Then for instance most languages get away with inline optional typing by using “:” , for instance “ping_user(name: String)“. In ruby it’s of course already taken, in no small part because there are 3 or 4 different ways to declare hash parameters.
I’d imagine most decent syntax candidates had similar issues, due to ruby’s syntax versatility.
The worst part of ruby imo is the fact that a hash can have both string and symbol keys. Countless times I have encountered issues where a function takes an options hash and the callers use both string and symbols for the same key depending on which caller it is. I end up calling the function to convert to symbols all the time.
Actually, if my memory serves me, a ruby hash can use any object a key! And considering everything in ruby is an object (even the class `Object`) it’s really quite elegant
I'm trying to think of any typical chars that don't already mean something and I think at best you'd have to use a pair and even then it would potentially break older code. Very badly offhand something like:
`attr_accessor ~:String :name`
and `def sing(~:Song song):` seems pretty ugly but borderline feasible on the premise that while ~ and : have meaning in Ruby, it's not super likely that bitwise inverting symbols is common. (I'm sure there more reasons that wouldn't work or isn't great.)
I don't like the separate file thing, but it does seem more challenging than I'd have thought to avoid.
I guess on a tangent Ruby code historically cares a lot more for duck typing so strong typing will be a headache for a lot of stuff.
I genuinely think that adding `:` as a hash separator was a mistake. Apart from anything else, you get this weird effect where the type of the key in `{"foo": bar}` isn't what you think it is.
I wonder what percentage of TypeScript users write their types inline, and what percentage of users choose to write separate .d.ts files for each of their source files.
My guess is the latter is vanishingly small – that it's pretty much only done for libraries that were written before TS was a thing – so I wonder how things will go in Ruby.
Maybe everybody will just standardize on third-party tools like Sorbet which allow inline typedefs, or use types a lot less, or hook up a "regenerate inferred .rbs on save" workflow in their editor, or just switch between files a lot.
I don't use ruby, I am genuinely interested - why is it great? I'm assuming if it were ever allowed, it would be a use-at-will feature and wouldn't affect anyone who didn't use it. Typescript has probably doubled if not more my speed and accuracy since I've adopted it - yet I still do plenty of things in normal javascript. These days I'm usually unhappy when something does not have typings because it can make it terribly difficult to discover things.

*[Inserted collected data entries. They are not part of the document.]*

/-- A frame on its way to a drover or a fabric island, with what R153 stage 5 and Table 06-4 deliver with
it. -/
structure RxFrame where
  frame : IngFrame
  sid : Nat := 0
  tenant : Nat := 0
  acct : Bool := false
  xseq : Nat := 0
  /-- Routed by an entry, not by a default. -/
  byEntry : Bool := false
  leg : Nat := 0
  p27 : Bool := false
  rxCtx : Nat := 0
  part : Nat := 7
  chanBlock : Nat := 0
  chanCount : Nat := 0
  /-- The sender marked the frame bad. -/
  err : Bool := false
  migIn : Bool := false
  /-- A marker without a frame (R204). -/
  migOut : Bool := false
  /-- The drover that sent it. -/
  srcDrv : Option Nat := none
  /-- A fabric island sent it. -/
  srcFab : Bool := false
deriving DecidableEq, Repr

/-- The frame in progress on a sub-port: the cells it holds, its priority, and whether it was dropped
for want of a cell (R100). -/
structure InProg where
  cells : Nat := 0
  pri : Nat := 0
  dropped : Bool := false
deriving DecidableEq, Repr

/-- A halter that passed the checks of R107: controller, arrival sub-port, source MAC address, the
64-byte record, its PSN. -/
structure Halter where
  ctrl : Nat
  sp : Nat
  mac : Nat
  record : Nat
  psn : Nat
deriving DecidableEq, Repr

/-- Where a frame to be sent comes from. -/
inductive EgSrc where
  | stream | sacon | herdsman | halter
deriving DecidableEq, Repr

/-- A frame in an egress queue: length, source, priority, sub-port, the stream and the media data it
carries, the eligible time in beads, the sender's timestamp request (drover, tag), the input stamps. -/
structure EgFrame where
  bytes : List Byte := []
  len : Nat
  src : EgSrc
  pri : Nat
  sp : Nat
  stream : Nat := 0
  /-- Eligible time E, beads (R186). -/
  elig : Option Nat := none
  /-- Drover, or 96 + 2 × island + port, and tag that asked for the egress timestamp (R211, R299). -/
  tsTo : Option (Nat × Nat) := none
  /-- RTP timestamp to set (R179). -/
  rtpTs : Option Nat := none
  /-- Cut through from ingress. -/
  cut : Bool := false
  /-- A PTP message (step 1 of R99). -/
  ptp : Bool := false
  /-- Offsets of the RTP header and of the RTP payload when the frame was rewritten (R178). -/
  rtpAt : Option (Nat × Nat) := none
deriving DecidableEq, Repr

/-- What a route cache line holds: its content is that of DDR4 (R132), so the line names it: stream entry,
channel entry, change record `j` of slot `s`, or the negative result of a key. -/
inductive LineTag where
  | stream (i : Nat)
  | chan (i : Nat)
  | record (s j : Nat)
  | neg (key : Nat)
deriving DecidableEq, Repr

/-- A route cache line: its way, pinned for an entry's pin bit, pinned by the salvo of a slot, and the hit
state it holds for a stream entry. -/
structure CacheLine where
  way : Nat
  tag : LineTag
  pinE : Bool := false
  pinS : Option Nat := none
  hit : Bool := false
deriving DecidableEq, Repr

/-- A set of the route cache: its lines and the 15 tree bits. -/
structure CacheSet where
  lines : List CacheLine := []
  plru : Nat := 0
deriving DecidableEq, Repr

/-- What a salvo in a slot has reached: the frame period of SALVO_ARM, changes pre-warmed, swapped,
whether retirement has begun, SALVO_COMMITTED raised. -/
structure SalvoRun where
  num : Nat := 0
  den : Nat := 0
  prePos : Nat := 0
  swapPos : Nat := 0
  retiring : Bool := false
  raised : Bool := false
deriving DecidableEq, Repr

/-- A slot of a frame store: the media frame it holds. -/
structure StoreSlot where
  used : Bool := false
  rtpTs : Nat := 0
  /-- Extended sequence number of record 0. -/
  first : Nat := 0
  /-- Index of the marker frame plus one, once it arrived. -/
  count : Option Nat := none
  /-- Records present, by index. -/
  present : List Nat := []
  /-- Media index n (R174). -/
  index : Nat := 0
  locked : Bool := false
  /-- Order in which the media frames were taken, newest largest. -/
  order : Nat := 0
  /-- A release of this media frame has started or ended. -/
  released : Bool := false
deriving DecidableEq, Repr

/-- A release in progress: port and stream it feeds, the slot, the next record, the output frame index. -/
structure Release where
  ctx : Nat
  slot : Nat
  frameIndex : Option Nat := none
  /-- A repeat of the last frame released. -/
  again : Bool := false
deriving DecidableEq, Repr

/-- A frame on its way to an egress stream: what its sender supplies with it. -/
structure EgReq where
  stream : Nat
  bytes : List Byte
  /-- Media frame index N (R186). -/
  index : Option Nat := none
  /-- Eligible time, beads (GIVEN). -/
  elig : Option Nat := none
  /-- Ingress timestamp, beads, when valid (INGRESS). -/
  ingress : Option Nat := none
  tsTo : Option (Nat × Nat) := none
  /-- The frame store release it belongs to: context and slot. -/
  rel : Option (Nat × Nat) := none
  cut : Bool := false
  /-- The priority a cut-through frame came with. -/
  pri : Option Nat := none
  /-- An audio packet of the assembly ring: `bytes` is the RTP payload alone (R169). -/
  asm : Bool := false
deriving DecidableEq, Repr

/-- Where a frame store stands: the slot last taken plus one, whether a marker has been seen, the first
and count of the media frame last taken, the order number reached, the RTP timestamp of the last frame that
overran, the order of the last frame released plus one, the next SYNC boundary. -/
structure StoreCur where
  slot : Nat := 0
  armed : Bool := false
  first : Nat := 0
  count : Nat := 1
  nextFirst : Option Nat := none
  order : Nat := 0
  overTs : Option Nat := none
  released : Nat := 0
  boundary : Option Nat := none
deriving DecidableEq, Repr

/-- A pending move of a sid between drovers (R501): since when, in beads, and a frame boundary has come. -/
structure Move where
  sid : Nat
  old : Nat
  new : Nat
  since : Nat
  ready : Bool := false
deriving DecidableEq, Repr

/-- A window in a drover's crib: its first buffer, the buffers it holds (the skipped ones counted in `took`),
the sid, the thread it was given to, whether it was freed (R201, R202, R204). -/
structure Window where
  first : Nat
  count : Nat
  took : Nat
  sid : Nat := 0
  given : Bool := false
  freed : Bool := false
deriving DecidableEq, Repr

/-- A DMA descriptor (R260). -/
structure DmaDesc where
  src : Nat
  dst : Nat
  len : Nat
deriving DecidableEq, Repr

/-- A DMA channel: its descriptors, oldest first, the accumulated status, busy_seen, and BUS_ERR already
raised as a fault (R260). -/
structure DmaChan where
  queue : List DmaDesc := []
  status : Nat := 0
  busySeen : Bool := false
  busRaised : Bool := false
deriving DecidableEq, Repr

/-- An entry of a timestamp FIFO (R254). -/
structure TsEntry where
  ts : Nat
  tag : Nat
  dropped : Bool
deriving DecidableEq, Repr

/-- The audio deinterleave state of a thread (R246). -/
structure Deint where
  src : Nat := 0
  dst : Nat := 0
  fmt : Nat := 0
  chans : Nat := 0
  spp : Nat := 0
  done : Nat := 0
  k : Nat := 0
  carry : List Byte := []
deriving DecidableEq, Repr

/-- How a Quobaler instruction is issued: the drover, the thread, and what the physical layer finds in the
words it reads: 0 good, 1 a corrected error, 2 an uncorrectable one, for the fetch and for the data
(R200). -/
structure Issue where
  n : Fin 96
  t : Fin 8
  fetchEcc : Fin 3 := 0
  dataEcc : Fin 3 := 0
deriving DecidableEq, Repr

/-- A message on the AUDIO tap path: its count, egress port and stream, RTP timestamp, egress timestamp
(96 bits), RTP payload (Table 16-1). -/
structure TapAudio where
  count : Nat
  port : Nat
  stream : Nat
  rtpTs : Nat
  ts : Nat
  payload : List Byte
deriving DecidableEq, Repr

/-- A message on the ACCT tap path: its count, tenant, sid, ingress port, frame length, timestamp. -/
structure TapAcct where
  count : Nat
  tenant : Nat
  sid : Nat
  port : Nat
  len : Nat
  ts : Nat
deriving DecidableEq, Repr

/-- An exact number num / 2^k, num ≥ 0 (the rates of R414). -/
structure Dyad where
  num : Nat := 0
  k : Nat := 0
deriving DecidableEq, Repr

/-- A command queue pair beside its registers: its keys, the peer's addresses, the congestion state of R414,
the retries the REQ allows. -/
structure Qp where
  setupKey : Nat := 0
  doorKey : Nat := 0
  src : Nat := 0
  mac : Nat := 0
  port : Nat := 0
  alpha : Dyad := ⟨1, 0⟩
  rate : Dyad := {}
  target : Dyad := {}
  stage : Nat := 0
  /-- Beads plus one of the last cut. -/
  tCut : Nat := 0
  /-- A CNP came since the last timer. -/
  cnp : Bool := false
  limit : Nat := 0
deriving DecidableEq, Repr

/-- The descriptor a ring executes: its words, its ring index, the beads at which its time runs out plus
one, the value last polled, its acquire waits at the semaphore unit. -/
structure CurDesc where
  desc : Nat
  index : Nat
  deadline : Nat := 0
  value : Nat := 0
  asked : Bool := false
deriving DecidableEq, Repr

/-- A command ring beside its registers: the descriptors fetched and not executed, the one in execution,
whether it waits for room in its completion ring, whether it stops after its descriptor. -/
structure Ring where
  fetched : List Nat := []
  cur : Option CurDesc := none
  full : Bool := false
  stopping : Bool := false
deriving DecidableEq, Repr

/-- An access to one DDR4 line: input, write, address, bytes read, bytes to write, and the symbols of the
codeword the read finds in error, each with the difference (R395). -/
structure DdrAcc where
  inp : Nat
  write : Bool
  addr : Nat
  len : Nat
  data : List Byte := []
  errs : List (Nat × Nat) := []
deriving DecidableEq, Repr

It's great because Ruby is an Object-Oriented Programming language. Just saying that is an understatement; Ruby lives and breathes Object Oriented philosophies. It was made for them.

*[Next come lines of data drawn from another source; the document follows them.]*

-- ==== Sys2Proof/Syntax.lean ====
section
/-! DEFINITION. The commands of the D9640: one constructor for each row of the table of operations and
events. An operand is what the event brings from outside the machine: which unit it concerns, the data
that arrives, a measured or physical outcome, a firmware decision (log entries 1 and 2). -/

namespace Sys2Proof

open Sys2Proof.Machine
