-- ==== Sys2Proof/Machine/Regs.lean ====
section
/-! DEFINITION. The setup registers: one `Field` for each field of each register table of the spec
(position, width, access code, reset value, strides of its instances), and one `Register` for each
register table. Reserved bits (R10) have no field: they read zero and ignore writes. Where the Reset
column gives "fused", "strap", "boot", "OTP" or "Tally" the value here is the model's (log entry 3). -/

namespace Sys2Proof.Machine

/-- Register access codes, Table 00-6. -/
inductive Acc where
  | ro | rw | wo | w1c | w1s | rwl | rwt
deriving DecidableEq, Repr

/-- One field of a setup register: `pos` is the bit address (8 × byte address + low bit) of its
instance 0, `rst` the reset value as a function of the last instance index, `dims` the (stride in
bits, count) of each instance index, outermost first. -/
structure Field where
  pos : Nat
  width : Nat
  acc : Acc
  rst : Nat → Nat
  dims : List (Nat × Nat)

/-- One register table: the bit address of its instance 0, its width in bits, its instances, its fields. -/
structure Register where
  pos : Nat
  width : Nat
  dims : List (Nat × Nat)
  fields : List Field

/-- The sources whose default is C in Tables 13-1 and 13-2: event ring 0 of both controllers and the
Herdsman. -/
def evtDefaultC (n : Nat) : Nat :=
  if n < 40 then (if n ∈ [0, 2, 4, 5, 16, 17, 18, 25, 26, 27, 28, 29, 30] then 1 else 0)
  else if n < 104 then (if (n - 40) % 32 < 4 then 1 else 0)
  else if n < 152 then
    (if n ∈ [104, 105, 106, 109, 110, 111, 112, 113, 114, 120, 121, 122, 123, 124, 125, 127, 129]
      then 1 else 0)
  else if n < 255 then 1
  else if n ∈ [255, 258, 259, 260, 261, 262, 263, 302, 303, 308, 310, 314, 319] then 0
  else if n < 320 then 1 else 0

/-- The sources of Tables 13-1 and 13-2 that are not reserved: each has the Herdsman by default. -/
def evtDefaultH (n : Nat) : Nat :=
  if evtDefaultC n = 1 then 1
  else if n < 40 then (if n ∈ [1, 3, 19, 20, 21, 22, 23, 24] then 1 else 0)
  else if n < 104 then (if (n - 40) % 32 < 10 then 1 else 0)
  else if n ∈ [107, 108, 126, 128, 255, 308, 310, 314] then 1 else 0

The conflict here is that object oriented philosophies aren't actually about objects. They're about communication between objects. The messaging between objects. As per Alan Kay himself:
> I'm sorry that I long ago coined the term "objects" for this topic because it gets many people to focus on the lesser idea. The big idea is "messaging".
The goal of object oriented design is to focus on the communication between objects, not the objects themselves. Part of that is that the type of object receiving the message doesn't matter so long as it understands the message and knows how to respond. If the object looks like a duck, swims like a duck, and quacks like a duck, that's good enough--even if the duck turns out to be a chicken with an identity crises. It understood the message and responded, and that's all we want in object oriented programming, objects that can communicate with each other.

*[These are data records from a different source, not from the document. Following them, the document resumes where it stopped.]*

/-- Buffers have become available for the frame held at the drove's input, or the drover was halted. -/
def windowHoldRelease (n : Nat) (d : Dev) : Dev :=
  match tget [] d.med.drvIn n with
  | [] => d
  | r :: rest =>
    if (d.drover n).held = false then d
    else
      let off := d.setDrover n { d.drover n with held := false }
      if d.droveRuns n = false then
        (if d.stileGone (droveIsland n) then off.setDrvIn n rest else d)
      else if d.halted n then (off.setDrvIn n rest).drvCount n 2
      else if d.windowFits n r then (d.setDrvIn n rest).fillWindow n r
      else d

/-- The threads of affinity: the lowest m' threads named, in ascending order (R204). -/
def affinityThreads (mask : Nat) : List Nat :=
  let l := setBitsOf 8 (if mask = 0 then 1 else mask)
  let m := if l.length = 8 then 8 else if l.length ≥ 4 then 4 else if l.length ≥ 2 then 2 else 1
  l.take m

/-- Thread `t` may be given a window of sid `sid`. -/
def Dev.mayTake (d : Dev) (n t sid : Nat) : Bool :=
  if d.flag R.DRV_RX_CFG_affinity [n] then
    let l := affinityThreads (d.rd R.DRV_RX_CFG_thr_mask [n])
    l[sid % l.length]? == some t
  else true

/-- The oldest window not yet given that thread `t` may take, marked given; its metadata address. -/
def Dev.nextWindow (d : Dev) (n t : Nat) : Option (Dev × Nat) :=
  let x := d.drover n
  match x.wins.find? fun w => !w.given && d.mayTake n t w.sid with
  | none => none
  | some w =>
    let ws := x.wins.map fun y => if y.first = w.first ∧ y.freed = false then { y with given := true } else y
    some (d.setDrover n { x with wins := ws }, windowAddr w.first)

/-- The window given and not freed in which a range lies (R252). -/
def Dev.windowAt (d : Dev) (n a len : Nat) : Option Window :=
  (d.drover n).wins.find? fun w => w.given && !w.freed &&
    decide (windowAddr w.first ≤ a ∧ a + len ≤ windowAddr (w.first + w.count))

/-- The window given and not freed whose metadata address is `a`, freed (R251). -/
def Dev.freeWindow (d : Dev) (n a : Nat) : Option Dev :=
  let x := d.drover n
  if x.wins.any fun w => w.given && !w.freed && windowAddr w.first == a then
    let ws := x.wins.map fun w =>
      if w.given ∧ w.freed = false ∧ windowAddr w.first = a then { w with freed := true } else w
    some (d.setDrover n { x with wins := reclaim ws })
  else none

/-! ### Halts (R224 to R228) -/

/-- The number of halted drovers shown for the drove. -/
def Dev.showHalted (d : Dev) (n : Nat) : Dev :=
  let v := d.rd R.DRV_DROVE_STAT_halted [n / 8]
  d.wr R.DRV_DROVE_STAT_halted [n / 8] (if d.halted n then withBit v (n % 8) else withoutBit v (n % 8))

/-- A halt request from source `c` (0 halter, 1 DRV_CTL, 2 debug, 3 watchdog) is latched. -/
def Dev.haltReq (d : Dev) (n c : Nat) : Dev :=
  let d := d.setBit R.DRV_STATUS_halt_cause [n] c
  if d.halted n then d
  else ((d.wr R.DRV_STATUS_halted [n] 1).setDrover n { d.drover n with haltAt := d.now }).showHalted n

/-- The instruction words whose execution is an access in flight: everything a thread can be blocked in but
the waits of R225 and of other events (PKT.NEXT, PKT.SEND, SEM.ACQ, WAITU, DMA). -/
def inFlight (w : Nat) : Bool :=
  let major := bits w 0 7
  let func := bits w 25 7
  !((major == 0x33 && func == 0) || (major == 0x30 && (func == 0 || func == 3)) ||
    (major == 0x31 && func == 2) || major == 0x32)

/-- Accesses in flight are complete: quiet sets, and the event is raised (Table 06-8 step 4). -/
def droverQuiet (n : Nat) (d : Dev) : Dev :=
  let busy := (List.range 8).any fun t =>
    d.thrState n t == 2 && inFlight ((d.thr n t).wait.getD 0)
  if d.halted n = true ∧ d.flag R.DRV_STATUS_quiet [n] = false ∧ busy = false then
    (d.wr R.DRV_STATUS_quiet [n] 1).drvCause n 2
  else d

/-- The word is a SEM.ACQ. -/
def isSemAcq (w : Nat) : Bool := wMajor w == 0x33 && wFunc w == 0

/-- The semaphore a thread is blocked acquiring. -/
def Thr.semWait (x : Thr) : Option Nat :=
  match x.wait with
  | none => none
  | some w => if isSemAcq w then some (x.sreg (wRa w) % 256) else none

/-- A blocked thread goes on with its next instruction. -/
def Dev.threadGo (d : Dev) (n t : Nat) : Dev :=
  let x := d.thr n t
  (d.setThr n t { x with pc := x.pc + 4, wait := none, asked := false, cmp := none }).setThrState n t 1

/-- The word is a WAITU. -/
def isWaitu (w : Nat) : Bool := wMajor w == 0x31 && wFunc w == 2

/-- A thread goes on after a halt: its watchdog period is longer by the halt; the semaphore it waited for
may have been granted, its comparator may have fired, which leaves it late; a fault that became due ends its
wait. -/
def Dev.thrResume (d : Dev) (n t gone : Nat) : Dev :=
  let x := d.thr n t
  let d := d.setThr n t { x with kick := x.kick + gone }
  let w := x.wait.getD 0
  if d.thrState n t ≠ 2 then d
  else if leavable w = true ∧ x.due ≠ 0 then d.takeDue n t
  else if x.semWait.any fun s => tget 0 (d.drover n).sem s == t + 1 then d.threadGo n t
  else if isWaitu w = true ∧ x.cmp = none then (d.setBit R.DRV_STATUS_late [n] t).threadGo n t
  else d

/-- A release of a halted drover (R226). -/
def Dev.resume (d : Dev) (n : Nat) : Dev :=
  if d.halted n = false then d else
  let gone := d.now - (d.drover n).haltAt
  let d := (((d.wr R.DRV_STATUS_halted [n] 0).wr R.DRV_STATUS_quiet [n] 0).wr
    R.DRV_STATUS_halt_cause [n] 0).showHalted n
  (List.range 8).foldl (fun d t => d.thrResume n t gone) d

/-- Every IDLE thread named in thr_en starts at its vector, all its registers zero (R231). -/
def Dev.startDrover (d : Dev) (n : Nat) : Dev :=
  (List.range 8).foldl (fun d t =>
    if (d.rd R.DRV_CFG_thr_en [n]).testBit t ∧ d.thrState n t = 0 then
      (d.setThr n t { pc := d.rd R.DRV_THR_VEC_start [n, t] / 4 * 4, kick := d.now }).setThrState n t 1
    else d) d

/-! ### The commands -/

/-- STILE_TIMEOUT. -/
def execStileTimeout (i : Fin 112) (s : State) : Host.Outcome State Fault Refusal := run s (stileTimeout i)

/-- DROVER_FRAME_RX. -/
def execDroverFrameRx (n : Fin 96) (s : State) : Host.Outcome State Fault Refusal := run s (droverFrameRx n)

/-- WINDOW_HOLD_RELEASE. -/
def execWindowHoldRelease (n : Fin 96) (s : State) : Host.Outcome State Fault Refusal :=
  run s (windowHoldRelease n)

/-- DRV_HALT_QUIET. -/
def execDrvHaltQuiet (n : Fin 96) (s : State) : Host.Outcome State Fault Refusal := run s (droverQuiet n)

end Sys2Proof.Machine
end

Adding type checking flies in the face of this philosophy. Instead of type being irrelevant as long as the receiver of a message can understand that message, suddenly it's front and center. The code will accept or reject objects based on their type even if they're fully capable of upholding their end of the conversation.
Type-less-ness is core to Ruby. But some people may still prefer to include typing. We all want to use the tools and practices that best enable us to deliver, so that's a fair want. But since Ruby as a philosophy doesn't care about type, it's important to maintain type checking as an accessory to the language, not a feature of it. Something that can be layered on top of the Ruby language for those that want it, but that can be ignored by those don't.
Bravo. Let dynamic languages be dynamic. Why does every *damn language have to approximate Java in the long run? PHP is nothing more than pseudo-Java and Javascript is heading in the same direction now classes have become firmly-established. At least there's still Clojure.
The philosophical argument in the Ruby community is basically that Ruby is not a statically typed language, period. And a strong contingent, myself included, do not want a hybrid world where type annotations are optional, spattering redundancies all over our syntax. Mostly because I see that as a step in the direction of some kind of "strict" mode that will ultimately enforce type annotations and type-checking and destroy most of what I love about Ruby.
That's why the approaches being used keep the type annotations out of the source files themselves.
> Typescript has probably doubled if not more my speed and accuracy since I've adopted it
TypeScript hasn't ever done anything for me than give me 3rd party dependency integration headaches. I love strongly typed languages and compile time checking, but TypeScript has never seemed worth the trade off due to its broken interoperability with normal JavaScript and the terrible state of crowd sourced typedefs. I'm either fighting some badly defined third party typedef, spending a lot of time creating typedefs myself or dealing with a version issue because the typedef isn't compatible with the version of the library I'm using.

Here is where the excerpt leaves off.